---------- Supplied entries

-- ==== Sys2Proof/Machine/Bus.lean ====
section
/-! DEFINITION. The host port: which accesses are accepted, what a read returns, what a write does, and the execution of a word written to CMD (spec/20_memory.md; R80, R152, R192 of spec/). -/

namespace Sys2Proof.Machine

/-- The registers of the summary map (spec/10_state.md, section 3). -/
inductive Reg where
  | ctrl
  | status
  | cmd
  | errcause
  | crc
  | plen
  | pstat
  | phdr
  | pfld
  | pcrc
  | elen
  | tlen
  | rxcnt
  | idleTo
  | elapsed
  | diag
  deriving DecidableEq, Repr

/-- A register's offset from BASE (R25 to R40). -/
def Reg.offset : Reg → Offset
  | .ctrl => 0x000#10
  | .status => 0x004#10
  | .cmd => 0x008#10
  | .errcause => 0x00C#10
  | .crc => 0x010#10
  | .plen => 0x014#10
  | .pstat => 0x018#10
  | .phdr => 0x01C#10
  | .pfld => 0x020#10
  | .pcrc => 0x024#10
  | .elen => 0x028#10
  | .tlen => 0x02C#10
  | .rxcnt => 0x030#10
  | .idleTo => 0x034#10
  | .elapsed => 0x038#10
  | .diag => 0x03C#10

/-- The register at an offset; none at a reserved offset (R41, R61). -/
def regAt (off : Offset) : Option Reg :=
  match off with
  | 0x000#10 => some .ctrl
  | 0x004#10 => some .status
  | 0x008#10 => some .cmd
  | 0x00C#10 => some .errcause
  | 0x010#10 => some .crc
  | 0x014#10 => some .plen
  | 0x018#10 => some .pstat
  | 0x01C#10 => some .phdr
  | 0x020#10 => some .pfld
  | 0x024#10 => some .pcrc
  | 0x028#10 => some .elen
  | 0x02C#10 => some .tlen
  | 0x030#10 => some .rxcnt
  | 0x034#10 => some .idleTo
  | 0x038#10 => some .elapsed
  | 0x03C#10 => some .diag
  | _ => none

/-- The number of bytes of an access size. -/
def accessBytes : AccessSize → Nat
  | .one => 1
  | .two => 2
  | .four => 4

/-- The size of an access. -/
def opSize : BusOp → AccessSize
  | .read n => n
  | .write1 _ => .one
  | .write2 _ => .two
  | .write4 _ => .four

/-- `accepted(off, n)` (R62). -/
def accepted (off : Offset) (n : Nat) : Bool :=
  (decide (off.toNat < 0x100) && decide (n = 4) && decide (off.toNat % 4 = 0)) ||
    (decide (0x100 ≤ off.toNat) && decide (off.toNat < 0x400) && decide (n = 1))

/-- An access R62 accepts. -/
def acceptedAccess (a : HostAccess) : Bool := accepted a.off (accessBytes (opSize a.op))

/-- What the window's port sees of a host access at an absolute address: "A host access outside the window is not an
access to the engine" (R60). -/
def portAccess (addr : Nat) (op : BusOp) : Option HostAccess :=
  if Config.base ≤ addr ∧ addr < Config.base + windowSize then
    some { off := BitVec.ofNat 10 (addr - Config.base), op := op }
  else none

/-- A register's value as read (R25 to R40); CMD reads 0 (R27). -/
def readReg (s : State) : Reg → Word
  | .ctrl => s.ctrlWord
  | .status => s.statusWord
  | .cmd => 0#32
  | .errcause => 0#28 ++ s.errCause.code
  | .crc => 0#16 ++ s.crcAcc
  | .plen => 0#23 ++ s.plen
  | .pstat => s.parsed.pstatWord
  | .phdr => s.parsed.phdrWord
  | .pfld => s.parsed.pfldWord
  | .pcrc => s.parsed.pcrcWord
  | .elen => 0#23 ++ s.elen
  | .tlen => 0#23 ++ s.tlen
  | .rxcnt => 0#23 ++ s.rxcnt
  | .idleTo => s.idleTo
  | .elapsed => s.elapsed
  | .diag => s.diagWord

/-- A 4-byte read in the register region; a reserved offset reads 0 (R41, R63). -/
def readWordAt (s : State) (off : Offset) : Word :=
  match regAt off with
  | some r => readReg s r
  | none => 0#32

/-- A 1-byte read in the buffer regions; the reserved bytes 0x2FC to 0x2FF read 0 (R41, R63). -/
def readByteAt (s : State) (off : Offset) : Byte :=
  if isBufferOffset off.toNat then Memory.read s.mem off.toNat else 0#8

/-- An accepted read's answer (R63). -/
def busRead (s : State) (off : Offset) : AccessSize → Answer
  | .four => .word (readWordAt s off)
  | .one => .byte (readByteAt s off)
  | .two => .silent

/-- A write of STATUS: W1C of CMD_ERR (with ERRCAUSE) by bit 8 and of RX_OVF by bit 9; every other bit ignored (R26). -/
def writeStatus (v : Word) (s : State) : State :=
  let s' := if v.getLsbD 8 then s.clearCmdError else s
  if v.getLsbD 9 then s'.setRxOvf false else s'

/-- A word written to CMD: the whole command, checks and effects (R80, R152); causes 1 and 2 are raised here (R192). -/
def command (w : Word) (s : State) : Host.Outcome State Fault Refusal :=
  match decodeWord w with
  | .ok i => exec i s
  | .reservedOp => .next (s.raiseCmdError .reservedOp)
  | .reservedField => .next (s.raiseCmdError .reservedField)

/-- An accepted 4-byte write's effect, by register (R64); read-only registers ignore it (R41). -/
def writeReg (r : Reg) (v : Word) (s : State) : Host.Outcome State Fault Refusal :=
  match r with
  | .ctrl => .next (writeCtrl (v.getLsbD 0) (v.getLsbD 1) s)
  | .status => .next (writeStatus v s)
  | .cmd => command v s
  | .plen => .next (s.setPlen (v.setWidth 9))
  | .elen => .next (s.setElen (v.setWidth 9))
  | .idleTo => .next (s.setIdleTo v)
  | .diag => .next (s.setDiag 0 0)
  | .errcause | .crc | .pstat | .phdr | .pfld | .pcrc | .tlen | .rxcnt | .elapsed => .next s

/-- A 4-byte write in the register region; a reserved offset ignores it (R41, R64). -/
def writeWordAt (off : Offset) (v : Word) (s : State) : Host.Outcome State Fault Refusal :=
  match regAt off with
  | some r => writeReg r v s
  | none => .next s

/-- The buffer bytes a host may write: PBUF and EBUF; TBUF and the reserved tail ignore writes (R41 to R44). -/
def hostWritable (a : Nat) : Bool := decide (pbufBase ≤ a) && decide (a < ebufBase + ebufSize)

/-- A 1-byte write in the buffer regions (R64). -/
def writeByteAt (off : Offset) (v : Byte) (s : State) : State :=
  if hostWritable off.toNat then s.setMem (Memory.write s.mem off.toNat v) else s

/-- An accepted access's effect and answer (R63, R64). -/
def busAccess (a : HostAccess) (s : State) : Host.Outcome State Fault Refusal :=
  match a.op with
  | .read n => .next (s.setAnswer (busRead s a.off n))
  | .write1 v => .next ((writeByteAt a.off v s).setAnswer .wrote)
  | .write2 _ => .next s
  | .write4 v => andThen (writeWordAt a.off v s) (fun t => t.setAnswer .wrote)

/-- `host_access`: a bus error for what R62 does not accept, else the access (R152, R194). -/
def hostAccess (a : HostAccess) (s : State) : Host.Outcome State Fault Refusal :=
  if acceptedAccess a then busAccess a s else .fault .busError

end Sys2Proof.Machine
end

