-- ==== Sys2Proof/Laws/State.lean ====
section
/-! SUPPORT. One lemma per field per update of the state, each true by rfl, so that no later proof unfolds a record update. -/

namespace Sys2Proof.Machine

variable (s : State)

@[simp] theorem setRunState_runState (r : RunState) : (State.setRunState s r).runState = r := rfl
@[simp] theorem setRunState_run (r : RunState) : (State.setRunState s r).run = s.run := rfl
@[simp] theorem setRunState_ie (r : RunState) : (State.setRunState s r).ie = s.ie := rfl
@[simp] theorem setRunState_vok (r : RunState) : (State.setRunState s r).vok = s.vok := rfl
@[simp] theorem setRunState_cmdErr (r : RunState) : (State.setRunState s r).cmdErr = s.cmdErr := rfl
@[simp] theorem setRunState_rxOvf (r : RunState) : (State.setRunState s r).rxOvf = s.rxOvf := rfl
@[simp] theorem setRunState_errCause (r : RunState) : (State.setRunState s r).errCause = s.errCause := rfl
@[simp] theorem setRunState_crcAcc (r : RunState) : (State.setRunState s r).crcAcc = s.crcAcc := rfl
@[simp] theorem setRunState_plen (r : RunState) : (State.setRunState s r).plen = s.plen := rfl
@[simp] theorem setRunState_parsed (r : RunState) : (State.setRunState s r).parsed = s.parsed := rfl
@[simp] theorem setRunState_elen (r : RunState) : (State.setRunState s r).elen = s.elen := rfl
@[simp] theorem setRunState_tlen (r : RunState) : (State.setRunState s r).tlen = s.tlen := rfl
@[simp] theorem setRunState_idleTo (r : RunState) : (State.setRunState s r).idleTo = s.idleTo := rfl
@[simp] theorem setRunState_elapsed (r : RunState) : (State.setRunState s r).elapsed = s.elapsed := rfl
@[simp] theorem setRunState_ferrCnt (r : RunState) : (State.setRunState s r).ferrCnt = s.ferrCnt := rfl
@[simp] theorem setRunState_discCnt (r : RunState) : (State.setRunState s r).discCnt = s.discCnt := rfl
@[simp] theorem setRunState_mem (r : RunState) : (State.setRunState s r).mem = s.mem := rfl
@[simp] theorem setRunState_rxq (r : RunState) : (State.setRunState s r).rxq = s.rxq := rfl
@[simp] theorem setRunState_answer (r : RunState) : (State.setRunState s r).answer = s.answer := rfl
@[simp] theorem setRunState_txFrame (r : RunState) : (State.setRunState s r).txFrame = s.txFrame := rfl
@[simp] theorem setRunState_txLog (r : RunState) : (State.setRunState s r).txLog = s.txLog := rfl
@[simp] theorem setRunState_inputs (r : RunState) : (State.setRunState s r).inputs = s.inputs := rfl

@[simp] theorem setCtrl_runState (a b : Bool) : (State.setCtrl s a b).runState = s.runState := rfl
@[simp] theorem setCtrl_run (a b : Bool) : (State.setCtrl s a b).run = a := rfl
@[simp] theorem setCtrl_ie (a b : Bool) : (State.setCtrl s a b).ie = b := rfl
@[simp] theorem setCtrl_vok (a b : Bool) : (State.setCtrl s a b).vok = s.vok := rfl
@[simp] theorem setCtrl_cmdErr (a b : Bool) : (State.setCtrl s a b).cmdErr = s.cmdErr := rfl
@[simp] theorem setCtrl_rxOvf (a b : Bool) : (State.setCtrl s a b).rxOvf = s.rxOvf := rfl
@[simp] theorem setCtrl_errCause (a b : Bool) : (State.setCtrl s a b).errCause = s.errCause := rfl
@[simp] theorem setCtrl_crcAcc (a b : Bool) : (State.setCtrl s a b).crcAcc = s.crcAcc := rfl
@[simp] theorem setCtrl_plen (a b : Bool) : (State.setCtrl s a b).plen = s.plen := rfl
@[simp] theorem setCtrl_parsed (a b : Bool) : (State.setCtrl s a b).parsed = s.parsed := rfl
@[simp] theorem setCtrl_elen (a b : Bool) : (State.setCtrl s a b).elen = s.elen := rfl
@[simp] theorem setCtrl_tlen (a b : Bool) : (State.setCtrl s a b).tlen = s.tlen := rfl
@[simp] theorem setCtrl_idleTo (a b : Bool) : (State.setCtrl s a b).idleTo = s.idleTo := rfl
@[simp] theorem setCtrl_elapsed (a b : Bool) : (State.setCtrl s a b).elapsed = s.elapsed := rfl
@[simp] theorem setCtrl_ferrCnt (a b : Bool) : (State.setCtrl s a b).ferrCnt = s.ferrCnt := rfl
@[simp] theorem setCtrl_discCnt (a b : Bool) : (State.setCtrl s a b).discCnt = s.discCnt := rfl
@[simp] theorem setCtrl_mem (a b : Bool) : (State.setCtrl s a b).mem = s.mem := rfl
@[simp] theorem setCtrl_rxq (a b : Bool) : (State.setCtrl s a b).rxq = s.rxq := rfl
@[simp] theorem setCtrl_answer (a b : Bool) : (State.setCtrl s a b).answer = s.answer := rfl
@[simp] theorem setCtrl_txFrame (a b : Bool) : (State.setCtrl s a b).txFrame = s.txFrame := rfl
@[simp] theorem setCtrl_txLog (a b : Bool) : (State.setCtrl s a b).txLog = s.txLog := rfl
@[simp] theorem setCtrl_inputs (a b : Bool) : (State.setCtrl s a b).inputs = s.inputs := rfl
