/-- CMD_ERR is set by a refused command and cleared by the host's write-1-to-clear (R193, R201). -/
theorem hostPhase_cmdErr :
    u.cmdErr = s.cmdErr ∨ (u.cmdErr = true ∧ u.errCause ≠ .noError ∧ ∃ w, writesReg i .cmd w) ∨
      (u.cmdErr = false ∧ u.errCause = .noError ∧ ∃ v, writesReg i .status v ∧ v.getLsbD 8 = true) := by
  apply hostPhase_property rst h
  case refused => exact fun w c written cause _ => .inr (.inl ⟨rfl, cause, w, written⟩)
  case status =>
    intro v written
    cases clears : v.getLsbD 8 with
    | true => exact .inr (.inr ⟨by simp [clears], by simp [clears], v, written, clears⟩)
    | false => exact .inl (by rw [setAnswer_cmdErr, writeStatus_cmdErr, clears]; rfl)
  all_goals
    intros
    exact .inl (by simp)

theorem hostPhase_rxOvf : u.rxOvf = s.rxOvf ∨ (u.rxOvf = false ∧ ∃ v, writesReg i .status v ∧ v.getLsbD 9 = true) := by
  apply hostPhase_property rst h
  case status =>
    intro v written
    cases clears : v.getLsbD 9 with
    | true => exact .inr ⟨by simp [clears], v, written, clears⟩
    | false => exact .inl (by rw [setAnswer_rxOvf, writeStatus_rxOvf, clears]; rfl)
  all_goals
    intros
    exact .inl (by simp)

/-- ELAPSED is set by a start of the loop alone (R39, R159). -/
theorem hostPhase_elapsed :
    u.elapsed = s.elapsed ∨ (s.runState = .stopped ∧ u.runState = .polling ∧ u.elapsed = 0#32 ∧
      ∃ v, writesReg i .ctrl v ∧ v.getLsbD 0 = true) := by
  apply hostPhase_property rst h
  case ctrl =>
    intro v written
    by_cases starts : s.runState = .stopped ∧ v.getLsbD 0 = true
    · obtain ⟨stopped, run⟩ := starts
      rw [run, writeCtrl_starts stopped]
      exact .inr ⟨stopped, rfl, rfl, v, written, run⟩
    · exact .inl (by rw [setAnswer_elapsed, writeCtrl_elapsed, if_neg starts])
  all_goals
    intros
    exact .inl (by simp)

/-- RUNSTATE is moved by a start, a stop, or the end of a dispatch (R159 to R161). -/
theorem hostPhase_runState :
    u.runState = s.runState ∨
      (s.runState = .stopped ∧ u.runState = .polling ∧ ∃ v, writesReg i .ctrl v ∧ v.getLsbD 0 = true) ∨
      (s.runState = .polling ∧ u.runState = .stopped ∧ ∃ v, writesReg i .ctrl v ∧ v.getLsbD 0 = false) ∨
      (s.runState = .dispatch ∧ u.runState ≠ .dispatch ∧
        (cycleCommand i = some .doneTx ∨ cycleCommand i = some .doneDrop)) := by
  have ended : (endDispatch s).runState ≠ .dispatch := by cases r : s.run <;> simp [r]
  apply hostPhase_property rst h
  case ctrl =>
    intro v written
    cases r : s.runState <;> cases run : v.getLsbD 0
    case stopped.true => exact .inr (.inl ⟨rfl, by simp [writeCtrl_runState, r], v, written, run⟩)
    case polling.false => exact .inr (.inr (.inl ⟨rfl, by simp [writeCtrl_runState, r], v, written, run⟩))
    all_goals exact .inl (by simp [writeCtrl_runState, r])
  case doneTx => exact fun cmd dispatch => .inr (.inr (.inr ⟨dispatch, ended, .inl cmd⟩))
  case doneDrop => exact fun cmd dispatch => .inr (.inr (.inr ⟨dispatch, ended, .inr cmd⟩))
  all_goals
    intros
    exact .inl (by simp)

/-- The FIFO is kept or emptied (R162). -/
theorem hostPhase_rxq_le : u.rxq = s.rxq ∨ u.rxq = [] := by
  rw [hostPhase_rxq rst h]
  split
  · exact .inr rfl
  · exact .inl rfl

/-- Only DONE_TX in DISPATCH hands a frame to the sink (R46, R160). -/
theorem hostPhase_tx_of_not_sending (quiet : ¬(cycleCommand i = some .doneTx ∧ s.runState = .dispatch)) :
    u.txFrame = s.txFrame ∧ u.txLog = s.txLog := by
  apply hostPhase_property rst h (fun u => u.txFrame = s.txFrame ∧ u.txLog = s.txLog)
  case doneTx => exact fun cmd dispatch => absurd ⟨cmd, dispatch⟩ quiet
  all_goals
    intros
    exact ⟨by simp, by simp⟩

--------------------

Copy out each line of the data above, exactly, if it lies between the line holding "v, written, clears⟩)" and the line holding "cases r : s.runState", inclusive; copy no other line.

Solution to this task>
    | true => exact .inr (.inr ⟨by simp [clears], by simp [clears], v, written, clears⟩)
    | false => exact .inl (by rw [setAnswer_cmdErr, writeStatus_cmdErr, clears]; rfl)
  all_goals
    intros
    exact .inl (by simp)

theorem hostPhase_rxOvf : u.rxOvf = s.rxOvf ∨ (u.rxOvf = false ∧ ∃ v, writesReg i .status v ∧ v.getLsbD 9 = true) := by
  apply hostPhase_property rst h
  case status =>
    intro v written
    cases clears : v.getLsbD 9 with
    | true => exact .inr ⟨by simp [clears], v, written, clears⟩
    | false => exact .inl (by rw [setAnswer_rxOvf, writeStatus_rxOvf, clears]; rfl)
  all_goals
    intros
    exact .inl (by simp)

/-- ELAPSED is set by a start of the loop alone (R39, R159). -/
theorem hostPhase_elapsed :
    u.elapsed = s.elapsed ∨ (s.runState = .stopped ∧ u.runState = .polling ∧ u.elapsed = 0#32 ∧
      ∃ v, writesReg i .ctrl v ∧ v.getLsbD 0 = true) := by
  apply hostPhase_property rst h
  case ctrl =>
    intro v written
    by_cases starts : s.runState = .stopped ∧ v.getLsbD 0 = true
    · obtain ⟨stopped, run⟩ := starts
      rw [run, writeCtrl_starts stopped]
      exact .inr ⟨stopped, rfl, rfl, v, written, run⟩
    · exact .inl (by rw [setAnswer_elapsed, writeCtrl_elapsed, if_neg starts])
  all_goals
    intros
    exact .inl (by simp)

/-- RUNSTATE is moved by a start, a stop, or the end of a dispatch (R159 to R161). -/
theorem hostPhase_runState :
    u.runState = s.runState ∨
      (s.runState = .stopped ∧ u.runState = .polling ∧ ∃ v, writesReg i .ctrl v ∧ v.getLsbD 0 = true) ∨
      (s.runState = .polling ∧ u.runState = .stopped ∧ ∃ v, writesReg i .ctrl v ∧ v.getLsbD 0 = false) ∨
      (s.runState = .dispatch ∧ u.runState ≠ .dispatch ∧
        (cycleCommand i = some .doneTx ∨ cycleCommand i = some .doneDrop)) := by
  have ended : (endDispatch s).runState ≠ .dispatch := by cases r : s.run <;> simp [r]
  apply hostPhase_property rst h
  case ctrl =>
    intro v written
    cases r : s.runState <;> cases run : v.getLsbD 0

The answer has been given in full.